- DATA FOR THE TASK:
-- ==== Sys2Proof/Machine/Chan.lean ====
section
/-!
DEFINITION. Channels (13 R298-R326): end handles, packets on Mortar and between devices, the inbox at the core of a
receive end, the home's record and what each arrival does to it, refusals, moves and closes of ends.
-/

namespace Sys2Proof.Machine

/-! ## Events -/

/-- Sends an event to the process of a name (13 R325); one for a process that has exited is dropped. -/
def State.sendEvent (s : State) (core part name : Nat) (e : Evt) : State :=
  if name = 0 then s
  else if devOf name ≠ s.devidx then s.injectPkt { dst := devOf name, core := core, part := part, body := .chan (.event name e) }
  else match s.named name with
    | some p => s.sendPkt (core / 8) (p.core / 8) part (.event name e)
    | none => s

/-! ## Processes and their end registers -/

/-- Changes end register `k` of the process in a slot. -/
def State.modEnd (s : State) (slot k : Nat) (f : EndReg → EndReg) : State :=
  s.modProc slot fun p => { p with ends := put p.ends k (f (p.endAt k)) }

/-- The lowest `n` EMPTY end registers, or none when there are fewer. -/
def Proc.freeEnds (p : Proc) (n : Nat) : Option (List Nat) :=
  let free := (rangeFrom 0 64).filter fun k => (p.endAt k).state = .empty
  if n ≤ free.length then some (free.take n) else none

/-- Sets registers of a process to a state without an end. -/
def State.clearEnds (s : State) (slot : Nat) (ks : List Nat) (st : EndState) : State :=
  ks.foldl (fun s k => s.modEnd slot k fun _ => { state := st }) s

/-- The ends that a message carried were accepted (R314): the sender's RESERVED registers become EMPTY. -/
def State.accepted (s : State) (core part : Nat) (m : Msg) : State :=
  let regs := m.ends.map Prod.snd
  if m.taken || regs.isEmpty then s
  else if devOf m.name = s.devidx then
    match s.named m.name with
    | some _ => s.clearEnds (slotOf m.name) regs .empty
    | none => s
  else s.injectPkt { dst := devOf m.name, core := core, part := part, body := .chan (.accepted m.name regs) }

/-! ## The inbox at a core (R309, R310, R317) -/

/-- The inbox of a channel. -/
def Core.inbox (c : Core) (chid : Nat) : Option Inbox := c.inboxes.find? fun i => i.chid = chid

/-- Changes the inbox of a channel. -/
def State.modInbox (s : State) (core chid : Nat) (f : Inbox → Inbox) : State :=
  s.modCore core fun c => { c with inboxes := c.inboxes.map fun i => if i.chid = chid then f i else i }

/-- Messages that the inbox pool of a core holds, those of its control channels among them, and how many it has room for: 80 bytes
each (05 R87). -/
def Core.pooled (c : Core) : Nat := c.inboxes.foldl (fun n i => n + i.held.length) 0
/-- Room of the inbox pool in messages. -/
def Core.poolRoom (c : Core) : Nat := inboxBytes c.partw / 80

/-- Inserts a message by its sequence, counted from the sequence expected; one that runs again goes before them (R311). -/
def insertSeq (base : Nat) (m : Msg) : List Msg → List Msg
  | [] => [m]
  | x :: xs =>
    if m.again || (!x.again && decide ((m.seq + 2 ^ 32 - base) % 2 ^ 32 < (x.seq + 2 ^ 32 - base) % 2 ^ 32)) then m :: x :: xs
    else x :: insertSeq base m xs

- WHAT THIS TASK INVOLVES:
Give back exactly the material above from its opening line to the line bearing "## Events -/".

- TASK RESPONSE:
-- ==== Sys2Proof/Machine/Chan.lean ====
section
/-!
DEFINITION. Channels (13 R298-R326): end handles, packets on Mortar and between devices, the inbox at the core of a
receive end, the home's record and what each arrival does to it, refusals, moves and closes of ends.
-/

namespace Sys2Proof.Machine

/-! ## Events -/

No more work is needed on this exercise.